Campbell tocou-lhe o ombro no local em que a sequelada expôs sua carne ao ar. Não era uma mordida profunda, mas um fogo elétrico irradiava dela como uma herpes do inferno.

— Ela me mordeu — queixou-se.

Pete deu um chute na sequelada morta. — Vira homem, cara. Foi uma garota que te atacou.

Campbell levantou de quatro e olhou para a criatura que o atacara. Ela era pequena, quase do tamanho da mãe dele, também de cabelo preto. Por um horrível instante, ele pensou que era a mãe dele — o crânio estava tão afundado que as feições dela estavam irreconhecíveis.

No momento em que conseguiu ficar de pé, ainda que cambaleante, Pete puxou uma toalha limpa e um rolo de fita isolante da traseira do furgão. — É impossível sobreviver a um apocalipse sem fita isolante —, declarou Pete enrolando a toalha contra a ferida de Campbell.

Ele pinçou a ponta protuberante da fita com os dentes e puxou do rolo trinta centímetros de fita. Campbell apertava a toalha com a mão, firmando-a enquanto Pete aplicava os adesivos. Havia sangue gotejando na frente da camisa, mas a maior parte do fluxo foi estancado.

— Acha que eu vou virar um? — indagou Campbell.

— Eles não são zumbis — respondeu Pete — embora essa tenha passado um pouco perto da garganta. Eu vou ficar de olho em você. Se eu notar presas saindo da sua boca, vou te enfiar uma estaca no peito.

— Tá legal — disse Campbell, mas a piadinha sem graça não mereceu nem um esboço de sorriso. A ferida latejava, mas Campbell tinha movimento total do braço. Ele deu uma última olhada na mulher, que parecia ter uns quarenta anos.
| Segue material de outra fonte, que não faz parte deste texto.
theorem exec_leavesToOthers {i : Instr} {s t : State} (hg : EngineInv s.cfg s.engine) (h : exec i s = .next t) :
    LeavesToOthers i s t := by
  have he := exec_effect h
  cases i with
  | regwrite chip port data ts => cases he; exact leavesToOthers_counted _ s _ _ _
  | reset => cases he; exact leavesToOthers_counted _ s _ _ _
  | volume a0 => cases he; exact leavesToOthers_counted _ s _ _ _
  | enable a0 => cases he; exact leavesToOthers_counted _ s _ _ _
  | framesync cycle => cases he; exact leavesToOthers_counted _ s _ _ _
  | dacsample d ts => cases he; exact leavesToOthers_counted _ s _ _ _
  | init =>
    obtain ⟨-, rfl⟩ | ⟨-, rfl⟩ := he
    · exact .refl _ t
    · rw [bringUp_eq]; exact ⟨rfl, fun _ => sameEventCounters_countCommand s, fun hne => absurd rfl hne⟩
  | teardown =>
    obtain ⟨-, rfl⟩ | ⟨-, rfl⟩ := he
    · exact .refl _ t
    · exact ⟨rfl, fun _ => sameEventCounters_countCommand s, fun _ hne => absurd rfl hne⟩
  | mix =>
    obtain ⟨-, rfl⟩ | ⟨-, m, -, rfl⟩ := he
    · exact .refl _ t
    · exact leavesToOthers_counted _ s _ _ _
  | push =>
    obtain ⟨-, rfl⟩ | ⟨-, -, e, hp, rfl⟩ := he
    · exact .refl _ t
    · exact leavesToOthers_filled _ s _ (hg.sameDmaRegisters_push hp)
  | submit =>
    obtain ⟨-, rfl⟩ | ⟨-, -, m, e, -, hp, rfl⟩ := he
    · exact .refl _ t
    · exact leavesToOthers_filled _ s _ (hg.sameDmaRegisters_push hp)
  | getStats => cases he; exact leavesToOthers_counted _ s _ _ _
  | resetStats => cases he; exact ⟨rfl, fun hne => absurd rfl hne, fun _ _ => .refl _⟩
  | setShift a0 => cases he; exact leavesToOthers_counted _ s _ _ _

/-! ### Who writes what -/

/-- Settles O49: a tick ticks the engine, emits and counts, and keeps the engine's registers of the HOST; a command keeps its
frame and leaves the other agents' fields alone. -/
theorem agentsKeepToTheirFields : Obligations.AgentsKeepToTheirFields := by
  refine ⟨fun s t h => ?_, fun i s t hg h => ?_⟩
  · obtain ⟨hblk, hrun, hcnt, hirq, hwr⟩ := tick_sameHostRegisters h
    obtain ⟨-, rfl⟩ | ⟨-, e, v, irq, underrun, rfl⟩ := tick_eq_next h
    · exact ⟨rfl, rfl, rfl, rfl, rfl, rfl, rfl, rfl, rfl, rfl, rfl, rfl, rfl, rfl, rfl, rfl, rfl⟩
    · exact ⟨rfl, rfl, rfl, rfl, hblk, hrun, hcnt, hirq, hwr, rfl, rfl, rfl, rfl, rfl, rfl, rfl, rfl⟩
  · have hframe := exec_frame h
    obtain ⟨hhw, hcounters, hregisters⟩ := exec_leavesToOthers hg.engine h
    refine ⟨hframe.input, hframe.outStream, hhw, hframe.cfg, fun hne => ?_, fun hinit htear => ?_⟩
    · obtain ⟨hund, hirq, hsamples, hover, hdepth⟩ := hcounters hne
      exact ⟨hund, hirq, hsamples, hover, hdepth⟩
    · obtain ⟨hrdPos, hrdCnt, hplaying, hdesc0, hdesc1, hdesc, hsilent, hpend0, hpend1, hblk, hirqEn⟩ :=
        hregisters hinit htear
      exact ⟨hrdPos, hrdCnt, hplaying, hdesc0, hdesc1, hdesc, hsilent, hpend0, hpend1, hblk, hirqEn⟩

end Sys2Proof.Machine
end

section
/-! PROOFS. The record's layout, the decoder's answer for every kind code, and the agreement of decoder and encoder
(30_encoding.md R82 to R92). -/

namespace Sys2Proof

/-! ### The record's layout (R82) -/

/-- Two bit vectors side by side, as a number. -/
theorem toNat_append_eq_add {m n : Nat} (high : BitVec m) (low : BitVec n) :
    (high ++ low).toNat = low.toNat + 2 ^ n * high.toNat := by
  rw [BitVec.toNat_append, ← Nat.shiftLeft_add_eq_or_of_lt low.isLt, Nat.shiftLeft_eq, Nat.mul_comm, Nat.add_comm]

theorem toNat_extractLsb'_eq_div_mod {n : Nat} (w : BitVec n) (k len : Nat) :
    (w.extractLsb' k len).toNat = w.toNat / 2 ^ k % 2 ^ len := by
  rw [BitVec.extractLsb'_toNat, Nat.shiftRight_eq_div_pow]

theorem Record.toNat_a1 (r : Record) : r.a1.toNat = r.b2.toNat + 2 ^ 8 * r.b3.toNat := toNat_append_eq_add _ _

theorem Record.toNat_ts (r : Record) :
    r.ts.toNat = r.b4.toNat + 2 ^ 8 * r.b5.toNat + 2 ^ 16 * r.b6.toNat + 2 ^ 24 * r.b7.toNat := by
  simp only [ts, toNat_append_eq_add]
  omega

theorem Record.toNat_toWord (r : Record) :
    r.toWord.toNat = r.kind.toNat + 2 ^ 8 * r.a0.toNat + 2 ^ 16 * r.a1.toNat + 2 ^ 32 * r.ts.toNat := by
  simp only [toWord, kind, a0, toNat_a1, toNat_ts, toNat_append_eq_add]
  omega

theorem Record.toWord_ofWord (w : BitVec 64) : (ofWord w).toWord = w := by
  apply BitVec.eq_of_toNat_eq
  have hw := w.isLt
  simp only [toWord, ofWord, toNat_append_eq_add, toNat_extractLsb'_eq_div_mod]
  omega

/-- Reading the bytes back out of a record's word gives each of them again. -/
theorem Record.ofWord_toWord (r : Record) : ofWord r.toWord = r := by
  cases r with
  | mk b0 b1 b2 b3 b4 b5 b6 b7 =>
    simp only [ofWord, mk.injEq, ← BitVec.toNat_inj, toWord, toNat_extractLsb'_eq_div_mod, toNat_append_eq_add]
    omega

/-- Settles O4: the word is its bytes as digits to the base `2 ^ 8`, low byte first, and a field is a run of its digits. -/
theorem recordLayout : Obligations.RecordLayout := by
  refine ⟨fun w => ?_, fun r => ⟨r.ofWord_toWord, rfl, rfl, r.toNat_a1, r.toNat_ts⟩⟩
  have hword := (Record.ofWord w).toNat_toWord
  rw [Record.toWord_ofWord] at hword
  have hkind := (Record.ofWord w).kind.isLt
  have ha0 := (Record.ofWord w).a0.isLt
  have ha1 := (Record.ofWord w).a1.isLt
  exact ⟨Record.toWord_ofWord w, by omega, by omega, by omega, by omega⟩

/-! ### The fields of an encoded record -/

@[simp] theorem Record.kind_ofFields (k a0 : Byte) (a1 : BitVec 16) (ts : Word32) : (ofFields k a0 a1 ts).kind = k := rfl
@[simp] theorem Record.a0_ofFields (k a0 : Byte) (a1 : BitVec 16) (ts : Word32) : (ofFields k a0 a1 ts).a0 = a0 := rfl

/-- A two-byte field is its high byte above its low byte. -/
theorem high_append_low (v : BitVec 16) : v.extractLsb' 8 8 ++ v.extractLsb' 0 8 = v :=
  (BitVec.extractLsb'_append_extractLsb'_eq_extractLsb' rfl).trans BitVec.extractLsb'_eq_self

@[simp] theorem Record.a1_ofFields (k a0 : Byte) (a1 : BitVec 16) (ts : Word32) : (ofFields k a0 a1 ts).a1 = a1 :=
  high_append_low a1

@[simp] theorem Record.ts_ofFields (k a0 : Byte) (a1 : BitVec 16) (ts : Word32) : (ofFields k a0 a1 ts).ts = ts := by
  apply BitVec.eq_of_toNat_eq
  have hts := ts.isLt
  simp only [toNat_ts, ofFields, toNat_extractLsb'_eq_div_mod]
  omega

/-! ### The decoder, one equation per kind code (R83, R84) -/

open Machine (Encodes)

theorem encodes_regwrite :
    Encodes 0x00 fun r => .regwrite r.a0 (r.a1.extractLsb' 0 8) (r.a1.extractLsb' 8 8) r.ts :=
  fun r h => by rw [decode, h]; rfl

theorem encodes_reset : Encodes 0x01 fun _ => .reset := fun r h => by rw [decode, h]; rfl
theorem encodes_volume : Encodes 0x02 fun r => .volume r.a0 := fun r h => by rw [decode, h]; rfl
theorem encodes_enable : Encodes 0x03 fun r => .enable r.a0 := fun r h => by rw [decode, h]; rfl
theorem encodes_framesync : Encodes 0x04 fun r => .framesync r.ts := fun r h => by rw [decode, h]; rfl
theorem encodes_dacsample : Encodes 0x05 fun r => .dacsample r.a1 r.ts := fun r h => by rw [decode, h]; rfl
theorem encodes_init : Encodes 0x10 fun _ => .init := fun r h => by rw [decode, h]; rfl
theorem encodes_teardown : Encodes 0x11 fun _ => .teardown := fun r h => by rw [decode, h]; rfl
theorem encodes_mix : Encodes 0x12 fun _ => .mix := fun r h => by rw [decode, h]; rfl
theorem encodes_push : Encodes 0x13 fun _ => .push := fun r h => by rw [decode, h]; rfl
theorem encodes_submit : Encodes 0x14 fun _ => .submit := fun r h => by rw [decode, h]; rfl
theorem encodes_getStats : Encodes 0x15 fun _ => .getStats := fun r h => by rw [decode, h]; rfl
theorem encodes_resetStats : Encodes 0x16 fun _ => .resetStats := fun r h => by rw [decode, h]; rfl
theorem encodes_setShift : Encodes 0x17 fun r => .setShift r.a0 := fun r h => by rw [decode, h]; rfl

/-! ### Decode of encode, and encode of decode -/

/-- The decoder reads the operands back from the fields that the encoder laid them out in. -/
theorem decode_encode (i : Instr) : decode (encode i) = .command i := by
  cases i with
  | regwrite chip port data ts =>
    have hport : (data ++ port).extractLsb' 0 8 = port := BitVec.extractLsb'_append_eq_right
    have hdata : (data ++ port).extractLsb' 8 8 = data := BitVec.extractLsb'_append_eq_left
    rw [encodes_regwrite _ rfl]
    simp only [encode, Record.a0_ofFields, Record.a1_ofFields, Record.ts_ofFields, hport, hdata]
  | reset => exact encodes_reset _ rfl
  | volume a0 => exact encodes_volume _ rfl
  | enable a0 => exact encodes_enable _ rfl
  | framesync cycle => rw [encodes_framesync _ rfl]; simp only [encode, Record.ts_ofFields]
  | dacsample d ts => rw [encodes_dacsample _ rfl]; simp only [encode, Record.a1_ofFields, Record.ts_ofFields]
  | init => exact encodes_init _ rfl
  | teardown => exact encodes_teardown _ rfl
  | mix => exact encodes_mix _ rfl
  | push => exact encodes_push _ rfl
  | submit => exact encodes_submit _ rfl
  | getStats => exact encodes_getStats _ rfl
  | resetStats => exact encodes_resetStats _ rfl
  | setShift a0 => exact encodes_setShift _ rfl

/-- The kind of a command is the one its record's byte 0 names: in every arm of the decoder the guard says so. -/
theorem kindCode_of_decode {r : Record} {i : Instr} (h : decode r = .command i) : i.kindCode = r.kind := by
  unfold decode at h
  split at h <;> cases h <;> exact Eq.symm ‹_›

/-- The encoder gives back the fields that the decoder read, and zero for the rest. -/
theorem encode_of_decode {r : Record} {i : Instr} (h : decode r = .command i) : encode i = r.onlyRead i.format := by
  have hk := kindCode_of_decode h
  cases i with
  | regwrite chip port data ts =>
    cases (encodes_regwrite r hk.symm).symm.trans h
    simp only [encode, high_append_low]
    exact congrArg (Record.ofFields · r.a0 r.a1 r.ts) hk
  | reset => exact congrArg (Record.ofFields · 0 0 0) hk
  | volume a0 => cases (encodes_volume r hk.symm).symm.trans h; exact congrArg (Record.ofFields · r.a0 0 0) hk
  | enable a0 => cases (encodes_enable r hk.symm).symm.trans h; exact congrArg (Record.ofFields · r.a0 0 0) hk
  | framesync cycle => cases (encodes_framesync r hk.symm).symm.trans h; exact congrArg (Record.ofFields · 0 0 r.ts) hk
  | dacsample d ts => cases (encodes_dacsample r hk.symm).symm.trans h; exact congrArg (Record.ofFields · 0 r.a1 r.ts) hk
  | init => exact congrArg (Record.ofFields · 0 0 0) hk
  | teardown => exact congrArg (Record.ofFields · 0 0 0) hk
  | mix => exact congrArg (Record.ofFields · 0 0 0) hk
  | push => exact congrArg (Record.ofFields · 0 0 0) hk
  | submit => exact congrArg (Record.ofFields · 0 0 0) hk
  | getStats => exact congrArg (Record.ofFields · 0 0 0) hk
  | resetStats => exact congrArg (Record.ofFields · 0 0 0) hk
  | setShift a0 => cases (encodes_setShift r hk.symm).symm.trans h; exact congrArg (Record.ofFields · r.a0 0 0) hk

/-- Settles O1: both halves are a case per command, through the decoder's equation for its kind. -/
theorem decodeEncodeAgree : Obligations.DecodeEncodeAgree := ⟨decode_encode, fun _ _ => encode_of_decode⟩

/-! ### The kind map (R83, R91) -/

/-- The code is one of the fourteen of R83. -/
def IsKindCode (k : Byte) : Prop := k.toNat ≤ 0x05 ∨ (0x10 ≤ k.toNat ∧ k.toNat ≤ 0x17)

theorem isKindCode_kindCode (i : Instr) : IsKindCode i.kindCode := by
  cases i with
  | regwrite chip port data ts => exact (Laws.KindCode.regwrite chip port data ts).2
  | reset => exact Laws.KindCode.reset.2
  | volume a0 => exact (Laws.KindCode.volume a0).2
  | enable a0 => exact (Laws.KindCode.enable a0).2
  | framesync cycle => exact (Laws.KindCode.framesync cycle).2
  | dacsample d ts => exact (Laws.KindCode.dacsample d ts).2
  | init => exact Laws.KindCode.init.2
  | teardown => exact Laws.KindCode.teardown.2
  | mix => exact Laws.KindCode.mix.2
  | push => exact Laws.KindCode.push.2
  | submit => exact Laws.KindCode.submit.2
  | getStats => exact Laws.KindCode.getStats.2
  | resetStats => exact Laws.KindCode.resetStats.2
  | setShift a0 => exact (Laws.KindCode.setShift a0).2

/-- The decoder rejects byte 0 by name, and only where it is none of the fourteen codes. -/
theorem decode_eq_reserved {r : Record} {k : Byte} (h : decode r = .reserved k) : k = r.b0 ∧ ¬ IsKindCode r.b0 := by
  unfold decode at h
  split at h <;> cases h
  refine ⟨rfl, ?_⟩
  unfold IsKindCode
  simp only [Record.kind, imp_false, ← BitVec.toNat_inj, BitVec.toNat_ofNat, Nat.reducePow, Nat.reduceMod] at *
  omega

/-- Every record is a command or reserved. -/
theorem decode_total (r : Record) : (∃ i, decode r = .command i) ∨ decode r = .reserved r.b0 := by
  cases h : decode r with
  | command i => exact .inl ⟨i, rfl⟩
  | reserved k => exact .inr (by rw [(decode_eq_reserved h).1])

theorem decode_eq_command_iff (r : Record) : (∃ i, decode r = .command i ∧ i.kindCode = r.b0) ↔ IsKindCode r.b0 := by
  constructor
  · rintro ⟨i, -, hk⟩
    exact hk ▸ isKindCode_kindCode i
  · intro hk
    obtain ⟨i, hi⟩ | hres := decode_total r
    · exact ⟨i, hi, kindCode_of_decode hi⟩
    · exact absurd hk (decode_eq_reserved hres).2

theorem decode_eq_reserved_iff (r : Record) : decode r = .reserved r.b0 ↔ ¬ IsKindCode r.b0 := by
  refine ⟨fun h => (decode_eq_reserved h).2, fun hk => (decode_total r).resolve_left ?_⟩
  rintro ⟨i, hi⟩
  exact hk ((decode_eq_command_iff r).1 ⟨i, hi, kindCode_of_decode hi⟩)

theorem not_isKindCode_iff (k : Byte) : ¬ IsKindCode k ↔ (0x06 ≤ k.toNat ∧ k.toNat ≤ 0x0F) ∨ 0x18 ≤ k.toNat := by
  unfold IsKindCode
  omega

/-- Settles O2: the command's kind code is byte 0, and what is none of the fourteen is rejected. -/
theorem kindMapIsTotal : Obligations.KindMapIsTotal := fun r =>
  ⟨decode_eq_command_iff r, (decode_eq_reserved_iff r).trans (not_isKindCode_iff r.b0), decode_total r⟩

/-! ### The words of the spec (R92) -/

/-- Settles O3: each word by the equation of its kind. -/
theorem wordsOfTheSpec : Obligations.WordsOfTheSpec :=
  ⟨encodes_volume _ rfl, encodes_enable _ rfl, encodes_submit _ rfl, encodes_setShift _ rfl, encodes_regwrite _ rfl,
    encodes_dacsample _ rfl, encodes_framesync _ rfl, encodes_reset _ rfl, encodes_init _ rfl, encodes_teardown _ rfl,
    encodes_mix _ rfl, encodes_push _ rfl, encodes_getStats _ rfl, encodes_resetStats _ rfl⟩

/-! ### Fields that are not read (R84, R87) -/

/-- Two records of one kind are the same command where the kind's equation reads the same operands from them. -/
theorem decode_both_of_encodes {r r' : Record} {code : Byte} {i : Record → Instr} (he : Encodes code i) (h : r.b0 = code)
    (hkind : r.b0 = r'.b0) (hi : i r' = i r) : ∃ j, decode r = .command j ∧ decode r' = .command j :=
  ⟨i r, he r h, hi ▸ he r' (hkind.symm.trans h)⟩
O batom estava borrado na boca, que ostentava uma ponta da pele de Campbell entre os dentes.

Pete lhe deu um último chute e o corpo dela jazia como um saco de lama. — Um já foi, só falta um milhão.
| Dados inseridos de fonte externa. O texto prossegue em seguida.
/-- R56: in any step a valid bit goes from 0 to 1 only by the command that computes what it guards, or by a host write (of
SEARCH_TARGET_HZ for TARGET_VALID, of RES_D, RES_M or RES_O for SEARCH_VALID). -/
def Obligations.ValidBitsAreSetOnlyByTheirWriters : Prop :=
  ∀ s t : State, step s = .next t →
    (t.packedValid = true → s.packedValid = true ∨ s.seq = .pending 0x00000001) ∧
    (t.vtcImgValid = true → s.vtcImgValid = true ∨ s.seq = .pending 0x00000002) ∧
    (t.targetValid = true → s.targetValid = true ∨ s.seq = .pending 0x00000004 ∨
      ∃ a rest v, s.agenda = .host a :: rest ∧ a.kind = .write v ∧ (a.addr - s.params.engineBase).toNat = 0x0C0) ∧
    (t.searchValid = true → s.searchValid = true ∨ s.seq = .pending 0x00000005 ∨
      ∃ a rest v, s.agenda = .host a :: rest ∧ a.kind = .write v ∧
        ((a.addr - s.params.engineBase).toNat = 0x0C8 ∨ (a.addr - s.params.engineBase).toNat = 0x0CC ∨
          (a.addr - s.params.engineBase).toNat = 0x0D0)) ∧
    (t.pllImgValid = true → s.pllImgValid = true ∨ s.seq = .pending 0x00000006)

/-- R71, R79, R253: a step only appends to the event history, and never changes the parameters. -/
def Obligations.HistoryGrowsAndParametersStay : Prop :=
  ∀ s t : State, step s = .next t → s.history <+: t.history ∧ t.params = s.params

/-! ## Host accesses -/

/-- The maps of R21, R38 and R52, row by row: at each offset the register of the row, under the row's name (R87), and no
register at any other offset. -/
def Obligations.EngineWindowMap : Prop :=
  (∀ (off : Nat) (r : EngineReg), EngineReg.ofOffset off = some r ↔ (off, r, r.name) ∈ engineWindowRows) ∧
  (∀ (off : Nat) (r : EngineReg) (n : String), (off, r, n) ∈ engineWindowRows →
    r.offset = off ∧ EngineReg.ofName n = some r) ∧
  (∀ off ∈ [0x00C, 0x070, 0x074, 0x078, 0x07C, 0x0B4, 0x0B8, 0x0BC, 0x0DC, 0x0F8, 0x0FC],
    EngineReg.ofOffset off = none)

/-- R100: a host write of `w` to CMD with the engine Ready makes `w` pending and changes nothing else; with the engine busy it
is dropped as R104 says. -/
def Obligations.HostWriteToCmdIssuesTheCommand : Prop :=
  ∀ (s : State) (w : Word) (rest : List Turn), s.params.valid = true →
    s.agenda = .host ⟨s.params.engineBase, .word, .write w⟩ :: rest →
    (s.seq = .ready → step s = .next { s with seq := .pending w, agenda := rest }) ∧
    (s.seq ≠ .ready → step s = .next { s with
      agenda := rest
      error := if s.error.code = .noError then ⟨.busyWrite, 0xFF⟩ else s.error })

/-- R102, R54, R55: a host write to a RW register, with the engine Ready: the register takes the word with its reserved bits
forced to 0; every other register but STATUS reads as before; the five valid bits change as R54 and R55 say; nothing else
changes but the turn taken. -/
def Obligations.HostWriteStoresTheKeptBits : Prop :=
  ∀ (s : State) (r : EngineReg) (mask v : Word) (rest : List Turn), s.params.valid = true → s.seq = .ready →
    r.keptBits = some mask →
    s.agenda = .host ⟨s.params.engineBase + BitVec.ofNat 32 r.offset, .word, .write v⟩ :: rest →
    ∃ t, step s = .next t ∧ r.read t = v &&& mask ∧
      (∀ r', r' ≠ r → r' ≠ .status → r'.read t = r'.read s) ∧
      ((t.packedValid, t.vtcImgValid, t.targetValid, t.searchValid, t.pllImgValid) =
        if r.offset < 0x034 then (false, false, s.targetValid, s.searchValid, s.pllImgValid)
        else if r = .pixelClockHz then (s.packedValid, s.vtcImgValid, false, s.searchValid, s.pllImgValid)
        else if r = .searchTargetHz then (s.packedValid, s.vtcImgValid, true, false, s.pllImgValid)
        else if r = .resD ∨ r = .resM ∨ r = .resO then (s.packedValid, s.vtcImgValid, s.targetValid, true, false)
        else (s.packedValid, s.vtcImgValid, s.targetValid, s.searchValid, s.pllImgValid)) ∧
      t.seq = .ready ∧ t.pllState = s.pllState ∧ t.error = s.error ∧ t.faults = s.faults ∧
      t.history = s.history ∧ t.mem = s.mem ∧ t.agenda = rest ∧ t.params = s.params ∧
      t.pllAnswers = s.pllAnswers ∧ t.freeCount = s.freeCount ∧ t.hostReads = s.hostReads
Campbell não gostava de imaginar um milhão de sequelados se arrastando pela face da Terra, escondendo-se em fendas sombrias esperando uma vítima. Por ora, ele não quis pensar em nada, muito menos se sua mãe estaria por aí pulando em sobreviventes.

Pete vasculhou a traseira do furgão e tirou de lá uma grossa chave de fenda. — Você arriscou a vida para descobrir o que está na maleta, então vamos ter que saber.

Ele arrombou a maleta e bateu nela com a chave de boca ensanguentada para dar ênfase. A tampa se abriu e de dentro saíram muitas notas de dinheiro que, soltas, voaram pela estrada. Pareciam ser pilhas de notas de dez e de vinte dólares.

— Aê, estamos ricos — falou Pete, que chutou a maleta e lançou ao vento mais notas de dinheiro.

— Você não precisa poupar para o futuro. — Campbell deu um tapinha no curativo improvisado. — Seu futuro na medicina será brilhante depois que isso acabar.

— Quem disse que haverá um “depois”? — questionou Pete.

Como Campbell não tinha resposta para isso, ele e Pete pegaram a bicicleta e partiram para o oeste.


CAPÍTULO 3

Rachel não queria esperar o pôr do sol.

Embora o risco de exposição fosse maior na luz esvanecente do dia, ela não aguentava a ideia de um dos sequelados agarrando-a no escuro.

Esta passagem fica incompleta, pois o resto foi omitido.